And yes, I agree it was a mistake to leave the house without a camera. I will try to find time to get back to Jyoukanji and update this entry with some pictures next weekend.

Update: There you go.

Fri, 11 Mar 2005

HTML tags you did not know before

 <ISINDEX PROMPT="Enter Glossary Term" 
            ACTION="http://url_to_program/prog">
HTML 4.0 introduces the additional attribute PROMPT, which allow the author to specify the prompt string for the ISINDEX query box. This is supported by most current browsers. Many also support an ACTION attribute, which lets an author specify the URL to which the query data should be sent.

Kind of the poor man's <form>. I have never seen this in the wild, which I was I put it there.

Wed, 09 Mar 2005

Test-driven Development

I have heard about code testing methodologies at university, and even played around with JUnit at the time, but I have not really got into it, and it has so far had little impact on my programming style. I remember attending a seminar in which testing was likened to brushing teeth: You can do without it, but in the long run, it is much better if you do it. As my dentist can confirm this reasoning is somewhat lost on me.

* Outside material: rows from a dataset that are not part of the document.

-- ==== Sys2Proof/Laws/Access.lean ====
section
/-! SUPPORT. What the access primitives and the operand operations do, said once. `Quiet s t`: from `s` to `t` nothing has
changed but the model's bookkeeping and, with paging on, the A and D bits of table entries. A read that answers is quiet;
a write that answers is a quiet part followed by the store of its bytes. -/

namespace Sys2Proof.Machine

variable {α β : Type}

/-! Bytes as before. -/

theorem SameByte.refl (s : State) (p : Dword) : SameByte s s p := .inl rfl

theorem SameByte.trans {s t u : State} {p : Dword} (hpg : t.cr0.pg = s.cr0.pg) (hpar : t.params = s.params)
    (h : SameByte s t p) (k : SameByte t u p) : SameByte s u p := by
  have hf : t.isFixed p.toNat = s.isFixed p.toNat := by unfold State.isFixed; rw [hpar]
  rcases h with h | ⟨g, g1, h⟩ <;> rcases k with k | ⟨g', g1', k⟩
  · exact .inl (k.trans h)
  · exact .inr ⟨by rw [← hpg]; exact g', by rw [← hf]; exact g1', by rw [k, h]⟩
  · exact .inr ⟨g, g1, by rw [k, h]⟩
  · exact .inr ⟨g, g1, k.trans h⟩

theorem SameByte.eq {s t : State} {p : Dword} (h : SameByte s t p) (hp : s.cr0.pg = false) : t.readByte p = s.readByte p := by
  rcases h with h | ⟨g, _⟩
  · exact h
  · rw [hp] at g; cases g

/-- A byte the platform keeps. -/
theorem SameByte.fixed {s t : State} {p : Dword} (h : SameByte s t p) (hp : s.isFixed p.toNat = true) :
    t.readByte p = s.readByte p := by
  rcases h with h | ⟨_, g, _⟩
  · exact h
  · rw [hp] at g; cases g

/-- Only memory matters to it. -/
theorem SameByte.of_mem {s t s' t' : State} {p : Dword} (hs : s'.mem = s.mem) (ht : t'.mem = t.mem)
    (hpg : s'.cr0.pg = s.cr0.pg) (hpar : s'.params = s.params) (h : SameByte s t p) : SameByte s' t' p := by
  unfold SameByte State.readByte State.isFixed at *
  rw [hs, ht, hpg, hpar]; exact h

structure Quiet (s t : State) : Prop where
  regs : t.regs = s.regs
  eflags : t.eflags = s.eflags
  rest : t.putBack s = s
  pfx : t.pfx = s.pfx
  shadow : t.shadow = s.shadow
  wf : Memory.wf s.mem = true → Memory.wf t.mem = true
  bytes : Memory.wf s.mem = true → NoStore s t

/-- A field that `State.putBack` compares. -/
theorem putBack_congr {γ : Type} {s t u : State} (h : t.putBack s = u) (f : State → γ)
    (hf : ∀ a b : State, f (a.putBack b) = f a) : f t = f u := by
  rw [← h, hf]

theorem putBack_trans {s t u v : State} (h : t.putBack s = v) (k : u.putBack t = t) : u.putBack s = v := by
  rw [← h]
  have : u.putBack s = (u.putBack t).putBack s := rfl
  rw [this, k]

theorem Quiet.refl (s : State) : Quiet s s := ⟨rfl, rfl, rfl, rfl, rfl, id, fun _ p => .refl s p⟩

theorem Quiet.pg {s t : State} (h : Quiet s t) : t.cr0.pg = s.cr0.pg :=
  putBack_congr h.rest (fun s => s.cr0.pg) fun _ _ => rfl

theorem Quiet.params {s t : State} (h : Quiet s t) : t.params = s.params := putBack_congr h.rest (·.params) fun _ _ => rfl

theorem Quiet.cr0 {s t : State} (h : Quiet s t) : t.cr0 = s.cr0 := putBack_congr h.rest (·.cr0) fun _ _ => rfl

theorem Quiet.trans {s t u : State} (h : Quiet s t) (k : Quiet t u) : Quiet s u :=
  ⟨k.regs.trans h.regs, k.eflags.trans h.eflags, putBack_trans h.rest k.rest, k.pfx.trans h.pfx,
    k.shadow.trans h.shadow, fun w => k.wf (h.wf w), fun w p => (h.bytes w p).trans h.pg h.params (k.bytes (h.wf w) p)⟩

/-- An update of nothing but bookkeeping. -/
theorem Quiet.of_eq {s t : State} (h1 : t.regs = s.regs) (h2 : t.eflags = s.eflags) (h3 : t.putBack s = s)
    (h4 : t.pfx = s.pfx) (h5 : t.shadow = s.shadow) (h6 : t.mem = s.mem) : Quiet s t :=
  ⟨h1, h2, h3, h4, h5, by rw [h6]; exact id, fun _ p => .inl (by unfold State.readByte; rw [h6])⟩

theorem quiet_draws (s : State) (n : Nat) : Quiet s { s with draws := n } := .of_eq rfl rfl rfl rfl rfl rfl

/-! Table entries. -/

theorem or_or_self (x y m : Byte) (h : y &&& ~~~m = 0) : (x ||| y) ||| m = x ||| m := by
  rw [BitVec.or_assoc]
  congr 1
  apply BitVec.eq_of_getLsbD_eq
  intro i hi
  have := congrArg (fun v => v.getLsbD i) h
  simp [hi] at this
  simp
  cases hy : y.getLsbD i
  · simp
  · have := this hy
    rw [BitVec.getLsbD_eq_getElem hi]
    simp [this]

/-- The bytes of a dword made of four bytes. -/
theorem leBytes_leDword (b0 b1 b2 b3 : Byte) : leBytes 4 (leDword [b0, b1, b2, b3]) = [b0, b1, b2, b3] := by
  have e0 := b0.isLt
  have e1 := b1.isLt
  have e2 := b2.isLt
  have e3 := b3.isLt
  have hv : (leDword [b0, b1, b2, b3]).toNat = b0.toNat + 256 * (b1.toNat + 256 * (b2.toNat + 256 * b3.toNat)) := by
    simp only [leDword, leNat, BitVec.toNat_ofNat]
    omega
  simp only [leBytes, List.cons.injEq, and_true]
  refine ⟨?_, ?_, ?_, ?_⟩ <;> apply BitVec.eq_of_toNat_eq <;>
    simp only [BitVec.toNat_setWidth, BitVec.toNat_ushiftRight, hv, Nat.shiftRight_eq_div_pow] <;> omega

theorem leBytes_or (n : Nat) (v w : Dword) : leBytes n (v ||| w) = List.zipWith (· ||| ·) (leBytes n v) (leBytes n w) := by
  induction n generalizing v w with
  | zero => rfl
  | succ n ih => simp only [leBytes, List.zipWith_cons_cons, BitVec.setWidth_or, BitVec.ushiftRight_or_distrib, ih]

/-- Four addresses in a row differ. -/
theorem quad_nodup (a : Dword) : [a, a + 1, a + 2, a + 3].Nodup := by
  have h := linearRange_nodup a 4 (by omega)
  have e : linearRange a 4 = [a, a + 1, a + 2, a + 3] := by
    simp only [linearRange, BitVec.add_assoc]
    rfl
  rwa [e] at h
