-- ==== Sys2Proof/Laws/PerInstr.lean ====
section
/-! SUPPORT. What is true of each instruction as syntax: its encoding has 1 to 12 bytes, so that with up to three prefixes
it fits the 15 bytes that the fetch reads (30_encoding.md R222). -/

set_option linter.unusedSimpArgs false

namespace Sys2Proof.Laws.Encoding

/-- The encoding of an instruction has at least 1 byte and at most 12. -/
def Statement (i : Instr) : Prop := 1 ≤ (encode i).length ∧ (encode i).length ≤ 12

@[simp] theorem encodeWord_length (v : Word) : (encodeWord v).length = 2 := rfl

@[simp] theorem encodeDword_length (v : Dword) : (encodeDword v).length = 4 := rfl

theorem imm_length (i : Imm) : i.encode.length ≤ 4 := by cases i <;> simp [Imm.encode]

theorem off_length (o : Off) : o.encode.length ≤ 4 := by cases o <;> simp [Off.encode]

theorem disp16_length (d : Disp16) : d.encode.length ≤ 2 := by cases d <;> simp [Disp16.encode]

theorem disp32_length (d : Disp32) : d.encode.length ≤ 4 := by cases d <;> simp [Disp32.encode]

theorem of_eq {i : Instr} {l : List Byte} (h : encode i = l) (k : 1 ≤ l.length ∧ l.length ≤ 12) : Statement i := by
  unfold Statement; rwa [h]

theorem mem_length (b : BitVec 3) (m : MemOp) : (m.encode b).length ≤ 6 := by
  cases m <;> simp [MemOp.encode]
  case a16 d => have := disp16_length d; omega
  case a32 d => have := disp32_length d; omega
  case sib d => have := disp32_length d; omega

theorem rm_length (b : BitVec 3) (rm : RM) : (rm.encode b).length ≤ 6 := by
  cases rm with
  | reg r => simp [RM.encode]
  | mem m => exact mem_length b m
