/-- Settles O58. -/
theorem tableRegisters : Obligations.TableRegisters := by
  unfold Obligations.TableRegisters
  intro s s1 s2 s3 m sr off lim base u hs ha
  refine ⟨?load, ?store⟩
  case load =>
    rintro hc hseg h2 h3 r rfl
    have q : Quiet s s3 := ((quiet_effectiveAddress ha).trans (memRead_ok h2).2).trans (memRead_ok h3).2
    have hr : readTableReg m s = .ok { limit := lim.setWidth 16, base := if s.osz32 then base else base &&& 0x00FFFFFF } s3 := by
      unfold readTableReg
      rw [run_bind_ok ha]
      refine (run_bind_ok (a := ()) (segCheck_eq_ok.2 ⟨hseg, rfl⟩)).trans ((run_bind_ok h2).trans ((run_bind_ok h3).trans ?_))
      rw [run_bind_ok (run_get s3), q.osz32]
      rfl
    have hbase : (if s.osz = .b32 then base else base &&& 0x00FFFFFF) = if s.osz32 then base else base &&& 0x00FFFFFF := by
      rcases osz_cases s with h | h
      · rw [h, osz_b16.1 h]; rfl
      · rw [h, osz_b32.1 h]; rfl
    rw [hbase]
    have hn : ∀ t : State, t.mem = s3.mem → NoStore s t := fun t ht p => (q.bytes hs.mem p).of_mem rfl ht rfl rfl
    have hf : ({ s3.eflags with rf := false } : Eflags) = { s.eflags with rf := false } := by rw [q.eflags]
    constructor
    · refine gives_of rfl ((run_bind_ok (checkCpl0_ok hc)).trans ((run_bind_ok hr).trans rfl)) q.regs hf ?_ (hn _ rfl)
      exact congrArg (fun u : State => u.setGdtr _) q.rest
    · refine gives_of rfl ((run_bind_ok (checkCpl0_ok hc)).trans ((run_bind_ok hr).trans rfl)) q.regs hf ?_ (hn _ rfl)
      exact congrArg (fun u : State => u.setIdtr _) q.rest
  case store =>
    intro hseg hu p hp bs hbs hw
    have hwide : (if s.osz = .b32 then p.2.base.extractLsb' 24 8 else u.extractLsb' 24 8) =
        (if s.osz32 then p.2.base.extractLsb' 24 8 else u.extractLsb' 24 8 : Byte) := by
      rcases osz_cases s with h | h
      · rw [h, osz_b16.1 h]; rfl
      · rw [h, osz_b32.1 h]; rfl
    rw [hwide, ← tableBytes_eq] at hbs
    simp only [List.mem_cons, List.not_mem_nil, or_false] at hp
    rcases hp with rfl | rfl
    · exact storeTableReg_ends hs rfl ha hseg hu hbs hw
    · exact storeTableReg_ends hs rfl ha hseg hu hbs hw

end Sys2Proof.Machine
end

section
/-! O59: LLDT, LTR and LMSW. -/

namespace Sys2Proof.Machine

theorem noted_resolve {rm : RM} {l : Loc} {s t : State} (h : resolve rm s = .ok l t) : Noted s t := by
  unfold resolve at h
  cases rm with
  | reg r => cases h; exact .refl s
  | mem m =>
    simp only at h
    split at h
    · next h1 => cases h; exact noted_effectiveAddress h1
    · cases h

theorem noted_readLoc {sz : Size} {l : Loc} {v : Dword} {s t : State} (hp : s.Plain) (h : readLoc sz l s = .ok v t) :
    Noted s t := by
  unfold readLoc at h
  cases l with
  | reg r => cases h; exact .refl s
  | mem sr off => exact noted_memRead hp h

theorem noted_readRm {sz : Size} {rm : RM} {v : Dword} {s t : State} (hp : s.Plain) (h : readRm sz rm s = .ok v t) :
    Noted s t := by
  unfold readRm at h
  obtain ⟨l, s1, h1, h⟩ := run_bind_eq_ok.1 h
  have n1 := noted_resolve h1
  exact n1.trans (noted_readLoc (n1.plain hp) h)

/-- An exception after reads with paging off. -/
theorem exec_exn_noted {i : Instr} {m : M Unit} {s s1 : State} {e : Exn} (hi : exec i s = complete m s)
    (hm : m s = .error (.exn e .nothing) s1) (h : Noted s s1) : exec i s = takeException e { s with draws := s1.draws } := by
  rw [exec_exn_after hi hm, h]

/-! LMSW. -/

theorem lmsw_gives {s s1 : State} {rm : RM} {v : Dword} (hs : s.Inv) (hc : s.currentCpl = 0)
    (hr : readRm .b16 rm s = .ok v s1) :
    Gives (.lmsw rm) s s.regs (fun _ => s.eflags) { s with cr0 := s.cr0.loadMsw v } := by
  have q := quiet_readRm hr
  have hrun : (checkCpl0 >>= fun _ => readRm .b16 rm >>= fun v => modify fun s =>
      (s.setCr0 (s.cr0.loadMsw v)).queueSince s) s = .ok () ((s1.setCr0 (s1.cr0.loadMsw v)).queueSince s1) :=
    (run_bind_ok (checkCpl0_ok hc)).trans ((run_bind_ok hr).trans rfl)
  rw [queueSince_eq] at hrun
  refine gives_of rfl hrun q.regs ?_ ?_ fun p => (q.bytes hs.mem p).of_mem rfl rfl rfl rfl
  · show ({ s1.eflags with rf := false } : Eflags) = _
    rw [q.eflags]
  · show ({ s1.putBack s with cr0 := s1.cr0.loadMsw v } : State) = _
    rw [q.rest, q.cr0]

/-! System descriptors. -/

theorem systemDescriptor_ok {s t : State} (hp : s.Plain) (h : Noted s t) {sel : Word} {ok : Descriptor → Bool}
    {d : Descriptor} (hl : inLdt sel = false) (hin : s.inTable sel = true)
    (hd : d = s.descriptorIn (s.descriptorAt sel)) (hok : ok d = true) (hpr : d.present = true) :
    ∃ u, systemDescriptor sel ok t = .ok d u ∧ Noted s u := by
  obtain ⟨u, hu, n⟩ := readDescriptor_noted hp h hin (Exn.gp (selCode sel false))
  rw [← hd] at hu
  refine ⟨u, ?_, n⟩
  unfold systemDescriptor
  rw [run_bind_ok (raiseIf_of_false t hl), run_bind_ok hu, run_bind_ok (raiseIf_of_false u (by rw [hok]; rfl)),
    run_bind_ok (raiseIf_of_false u (by rw [hpr]; rfl))]
  rfl

theorem systemDescriptor_bad {s t : State} (h : Noted s t) {sel : Word} (ok : Descriptor → Bool)
    (hbad : inLdt sel = true ∨ s.inTable sel = false) :
    systemDescriptor sel ok t = .error (.exn (Exn.gp (sel &&& 0xFFFC)) .nothing) t := by
  rw [← selCode_false]
  unfold systemDescriptor
  cases hl : inLdt sel
  · rw [run_bind_ok (raiseIf_of_false t rfl)]
    refine run_bind_error (readDescriptor_outside ?_ _)
    rw [h.inTable]
    rcases hbad with hb | hb
    · rw [hl] at hb; cases hb
    · exact hb
  · exact run_bind_error (raiseIf_of_true t rfl)

/-- The busy bit of a descriptor in memory. -/
theorem writeBusy_ok {s t : State} (hp : s.Plain) (hw : Memory.wf s.mem = true) (h : Noted s t) {sel : Word}
    {d : Descriptor} (hd : d = s.descriptorIn (s.descriptorAt sel)) :
    ∃ u, writeBusy sel d true t = .ok () u ∧ u.putBack s = s ∧ u.regs = s.regs ∧ u.eflags = s.eflags ∧
      u.readByte (s.descriptorAt sel + 5) =
        s.stored (s.descriptorAt sel + 5) (s.readByte (s.descriptorAt sel + 5) ||| 2) ∧
      ∀ p, p ≠ s.descriptorAt sel + 5 → u.readByte p = s.readByte p := by
  obtain ⟨u, hu, he⟩ := writeLinear_unpaged (h.plain hp) false (s.descriptorAt sel + 5)
    (bs := leBytes 1 ((d.hi >>> 8) ||| 2)) (by simp) (by simp)
  have hbyte : ((d.hi >>> 8) ||| 2).setWidth 8 = s.readByte (s.descriptorAt sel + 5) ||| 2 := by
    rw [hd, BitVec.setWidth_or, typeByte]; rfl
  have hmem : u.mem = writeCells s.isFixed s.mem [s.descriptorAt sel + 5] [s.readByte (s.descriptorAt sel + 5) ||| 2] := by
    rw [he, ← hbyte, h]; rfl
  refine ⟨u, ?_, by rw [he, h]; rfl, by rw [he, h], by rw [he, h], ?_, fun p hp => ?_⟩
  · unfold writeBusy
    rw [run_bind_ok (run_get t), h.descriptorAt]
    exact hu
  · have hget := read_writeCells_get (fixed := s.isFixed) hw [s.descriptorAt sel + 5]
      [s.readByte (s.descriptorAt sel + 5) ||| 2] (by simp) (k := 0) (by simp) (by simp)
    unfold State.readByte
    rw [hmem]
    exact hget
  · unfold State.readByte
    rw [hmem]
    exact read_writeCells_other hw _ _ (by simpa using hp)

/-- LDTR after reads with paging off. -/
theorem lldt_gives {i : Instr} {m : M Unit} {s n : State} {c : SegReg} (hi : exec i s = complete m s)
    (hm : m s = .ok () (n.setLdtr c)) (h : Noted s n) :
    Gives i s s.regs (fun _ => s.eflags) { s with ldtr := c } := by
  refine gives_of hi hm h.quiet.regs ?_ ?_ fun p => .inl ?_
  · show ({ n.eflags with rf := false } : Eflags) = _
    rw [h.quiet.eflags]
  · exact congrArg (fun u : State => u.setLdtr c) h.quiet.rest
  · rw [h]; rfl

/-- Settles O59. -/
theorem taskRegisters : Obligations.TaskRegisters := by
  unfold Obligations.TaskRegisters
  rintro s s1 rm v sel d hs hc hr rfl
  refine ⟨lmsw_gives hs hc hr, fun hm hp => ?_⟩
  have n := noted_readRm hp hr
  have hstart : ∀ {α : Type} (k : Dword → M α), (checkProtected >>= fun _ => checkCpl0 >>= fun _ => readRm .b16 rm >>= k) s =
      k v s1 := fun k => (run_bind_ok (checkProtected_ok hm)).trans ((run_bind_ok (checkCpl0_ok hc)).trans (run_bind_ok hr))
  refine ⟨fun h0 => ⟨?_, ?_⟩, fun h0 hbad => ⟨?_, ?_⟩, fun h0 hl hin hd hpr => ⟨fun h2 => ?_, fun htss => ?_⟩⟩
  · have hl : s1.ldtr = s.ldtr := by rw [n]
    rw [← hl]
    exact lldt_gives rfl ((hstart _).trans (congrFun (if_pos h0) s1)) n
  · refine exec_exn_noted rfl ((hstart _).trans ?_) n
    exact run_bind_error (raiseIf_of_true s1 h0)
  · refine exec_exn_noted rfl ((hstart _).trans (Eq.trans (congrFun (if_neg (ne_true_of_eq_false h0)) s1) ?_)) n
    exact run_bind_error (systemDescriptor_bad n _ hbad)
  · refine exec_exn_noted rfl ((hstart _).trans ?_) n
    exact (run_bind_ok (raiseIf_of_false s1 h0)).trans (run_bind_error (systemDescriptor_bad n _ hbad))
  · obtain ⟨u, hu, n2⟩ := systemDescriptor_ok hp n hl hin hd (ok := fun d => d.isSystem 2) h2 hpr
    exact lldt_gives rfl ((hstart _).trans (Eq.trans (congrFun (if_neg (ne_true_of_eq_false h0)) s1) (run_bind_ok hu))) n2
  · obtain ⟨u, hu, n2⟩ := systemDescriptor_ok hp n hl hin hd (ok := Descriptor.isAvailableTss)
      (Bool.or_eq_true_iff.2 htss) hpr
    obtain ⟨w, hw, hb, hg, hf, hat, hother⟩ := writeBusy_ok hp hs.mem n2 hd
    refine ⟨s.retire (w.setTr (d.cache (v.setWidth 16))), complete_ok ((hstart _).trans ?_), ends_retire hg ?_ ?_, hat, hother⟩
    · exact (run_bind_ok (raiseIf_of_false s1 h0)).trans ((run_bind_ok hu).trans (run_bind_ok hw))
    · show ({ w.eflags with rf := false } : Eflags) = _
      rw [hf]
    · exact congrArg (fun u : State => u.setTr _) hb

But things have changed. A month ago, I had some Java functions of mine returning embarrassingly incorrect result, which could have been easily detected (and fixed) by myself first had there been a suite of unit tests. In fact, this was a text-book situation for unit testing: Side-effect free functions that transform some input data into some output determined solely by the input. So I started pulling out JUnit again, and in the process did some reading, found out about Test-Driven Development, and got hooked. In TDD, testing is not just some peripheral task for the developer, but the centrepiece of the development process. You end up writing test before you write code, and the test cases are likely bigger (in terms of lines of code) than the modules they are testing. There are a number of pleasant results of TDD:

  • You get automated regression tests. Whenever you change something, chances are that you broke something (very likely something else, code beyond a trivial size has interdependencies that become hard to keep track of). After running your test suite, you can be sure that everything that worked before still works.
  • It is a great debug tool. You usually have unit tests for all programming units, so you can track down bugs to the module that causes it. Someone said that whenever you would want to insert a "print" statement into your code, you should rather write a test case now.
  • It can be used for bug tracking. If someone files a bug report, you can turn it into a test case. Until the bug is fixed, you application will fail its test suite.
  • If you write tests before code, the test cases can also serve as a statement of intent. They show where you want to go with your project.
  • Test cases help to clarify the interface your code provides to its users. Especially in the absence of a formal specification they can act as a reference for how things are supposed to work. In the process of writing these test, you can often discover problems in the specs and fix them early on.
  • Similarly, tests contain code examples and thus make for good documentation (especially since they are more likely to be up-to-date than the real documentation).
  • If you start by writing tests, and then set about to make the code pass these tests, the test reports are a measure of progress.
  • Coding with testability in mind encourages reusable components. You now have to structure your code in such a way that parts of it can be tested. So it is no longer okay that you have convoluted internal call sequences without meaningful intermediate results. Significant parts of your application must be able to work outside of its primarily intended deployment environment. Parts of it will probably be replaced by mock objects, so you have to (in Java terms) make use of interfaces rather than rely on specific classes).
  • Test suites can help verify that deployment was successful. Just because the code runs on your development machine does not mean it works in the production environment. This is why all CPAN modules (which can depend on other modules, or native libraries, or specific Perl or OS versions, or a C compiler, or environment variables, or ...) include self-tests, that are part of the installation process. Even in the supposedly Write Once, Run Anywhere world of Java, different JDK or application container version, or just missing/incompatible JAR files can be a problem.
Fri, 04 Mar 2005

Hot Dog

I consistently fail to order hot dogs in Japanese (even though they use the English word here, too). I have to repeat myself every time and end up pointing at the menu. I hate this. I started to practice saying Hot Dog to coworkers. They claim to understand me, but maybe are just being polite. I am quite close to just accepting whatever they understand the first time around (usually coffee, which I do not drink, if I am lucky, french fries).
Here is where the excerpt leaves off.